Part 34 (1/2)

”'Better keep away, my man,' the doctor said; 'I won't answer for what will happen to you if you go back.'

”'I ain't no quitter,' was the answer. 'I'm a Boston wharf-rat, I am, an' I stays wid de gang!'

”That doesn't sound like a heroic speech, Eric,” said the first lieutenant, ”but it looks to me like it's the real stuff.”

”It surely is,” agreed the boy.

”He went back with a bite of food for all the men below and they worked on steadily. By the way the stuff came up the pipe they must have worked like demons. Every ear was keen for sign or sound of trouble, but the afternoon wore on, the sand came hurtling from the pipe and the caisson sank lower and lower.

”'How much further?' I asked Father, just as the evening was beginning to draw in.

”'Not more than an inch or two,' he said triumphantly. 'I tell you what, I envy those fellows down there. They're real men. I doubt if I'd have the nerve to do it myself.'

”Suddenly there came a m.u.f.fled roar below.

”'There it is!' cried the young scientist, and he made a bolt for the air-lock.

”Father was not more than a second behind him, waiting only to make sure of the point to which the structure had been sunk. The caisson was within three quarters of an inch of the required depth!

”Meantime, down in the caisson, the feared disaster had occurred. The gas had come up with a rush, almost like an explosion. In the green glare of the candles, burning sulphur and hydrogen flames instead of oxygen, the men were staggering, here and there, unable to find the way out.

”Griffin took charge. It was his hand that led every man to the ladder.

Nine men crawled up.

”As the minutes pa.s.sed, the anxiety at the head of the shaft grew intense. No more workers came. Fourteen men had gone down; only nine had returned. There were then five men still unaccounted for. First one rope was dropped without result, then another. This time some groping hand--it proved to be Griffin's--encountered the rope, and found a sufferer. He tied the rope around his comrade and the man was hoisted up. Four times this was done, but the fourth was a huge, powerful Irishman, called Howard. When he was pulled up, entirely unconscious, he stuck fast in the hole and could not be pulled out.

”By an exertion of self-control and endurance, that no one ever has been able to understand, Griffin climbed that ladder into the top where the gases were at their foulest. Though all his comrades had been too far gone for several minutes to move, even to help themselves, he succeeded in pus.h.i.+ng and pulling Howard's unconscious body until it pa.s.sed through the hole.

”A hand was stretched down to reach Griffin and bring him to life and safety, when the overwrought system gave way. He loosed his handhold on the ladder and fell.

”A groan went up from those above. It was a thirty-foot fall. Had the rescuer, the hero, been killed? Scarcely could a man fall in such a way in an air shaft and live.

”There was no need to ask for volunteers. Two men, one of those who had been in the caisson all day and was one of the first rescued, and another, who had not gone down at all, leaped for the ladder. The doctor caught the first by the shoulder and thrust him aside. The other descended a few feet and then came up again, to fall unconscious at the edge of the shaft. Another sprang forward, and yet another, clamoring for leave to go down.

”Just at that moment there was a faint tug at the rope, the first rope, which had been left hanging down in the pit. Hardly expecting anything, one of the men started to haul it in.

”'Come here, boys,' he cried; 'Griffin's on!'

”With their hearts in their mouths, the men hauled in, and the limp and apparently lifeless body of the foreman came to the surface. How he had ever managed to fasten the rope around him was a mystery. His hands, with the flesh rubbed from them to the bone, showed that when he had lost hold on the ladder he had still retained presence of mind enough to grasp the sides and had slid to the foot. There he had found the end of the rope hanging and in a last flicker of understanding had tied it around himself.”

”Did he get all right again?” asked Eric eagerly.
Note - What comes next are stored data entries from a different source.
-- ==== Sys2Proof/Machine/Block.lean ====
section
/-! DEFINITION. The block level (spec/00_scope.md R13): the codec as the pure function `perform` from an
operation and its operands to a Result (spec/10_state.md R23, R28). It has no state, so it also says what
the block does with an operation after a failed one (spec/60_exceptions.md R83). -/

namespace Sys2Proof.Machine

/-- The Result of an operation by its rule (R25, R28). The error case is a buffer access outside its
buffer, which no operation makes (spec/20_memory.md R31). -/
def perform : Instr → Except Fault Result
  | .enc4 n => .ok (resultEnc4 n)
  | .enc8 b => .ok (resultEnc8 b)
  | .encbuf inBuf => resultEncbuf inBuf
  | .syn c => .ok (resultSyn c)
  | .dec7 c => .ok (resultDec7 c)
  | .dec16 cHi cLo => .ok (resultDec16 cHi cLo)
  | .decbuf inBuf => resultDecbuf inBuf
  | .rsv7 => .ok resultRsv7

/-- The Results of a list of operations at block level, one each: an operation after a failing one is
performed normally (R83). -/
def performAll : List Instr → Except Fault (List Result)
  | [] => .ok []
  | i :: is => (perform i).bind fun r => (performAll is).map (r :: ·)

end Sys2Proof.Machine
end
”He was blind for six weeks, but finally recovered. Two of the men were seven months in hospital, and one became permanently insane. Four got 'bends,' that fearful disease that strikes caisson-workers, but happily, none died from the terrible experience.”

”And the three quarters of an inch still lacking?”

”The cylinder settled just that much and no one ever had to go down the shaft again. The caisson was filled with concrete and the air-shaft sealed.”

”And that was the final effort of the sea?”

”Not quite. A month later a storm came up and drove the steamer against the cylinder with such force that eight of the plates--though an inch thick and braced with rigid solidity--were crushed in. Father had taken precautions against such an accident by having had a number of extra plates made, and the lighthouse was finished and turned over to the government three days before the expiration of the time required by the contract. It was a case of man's struggle with the elements, and man won.”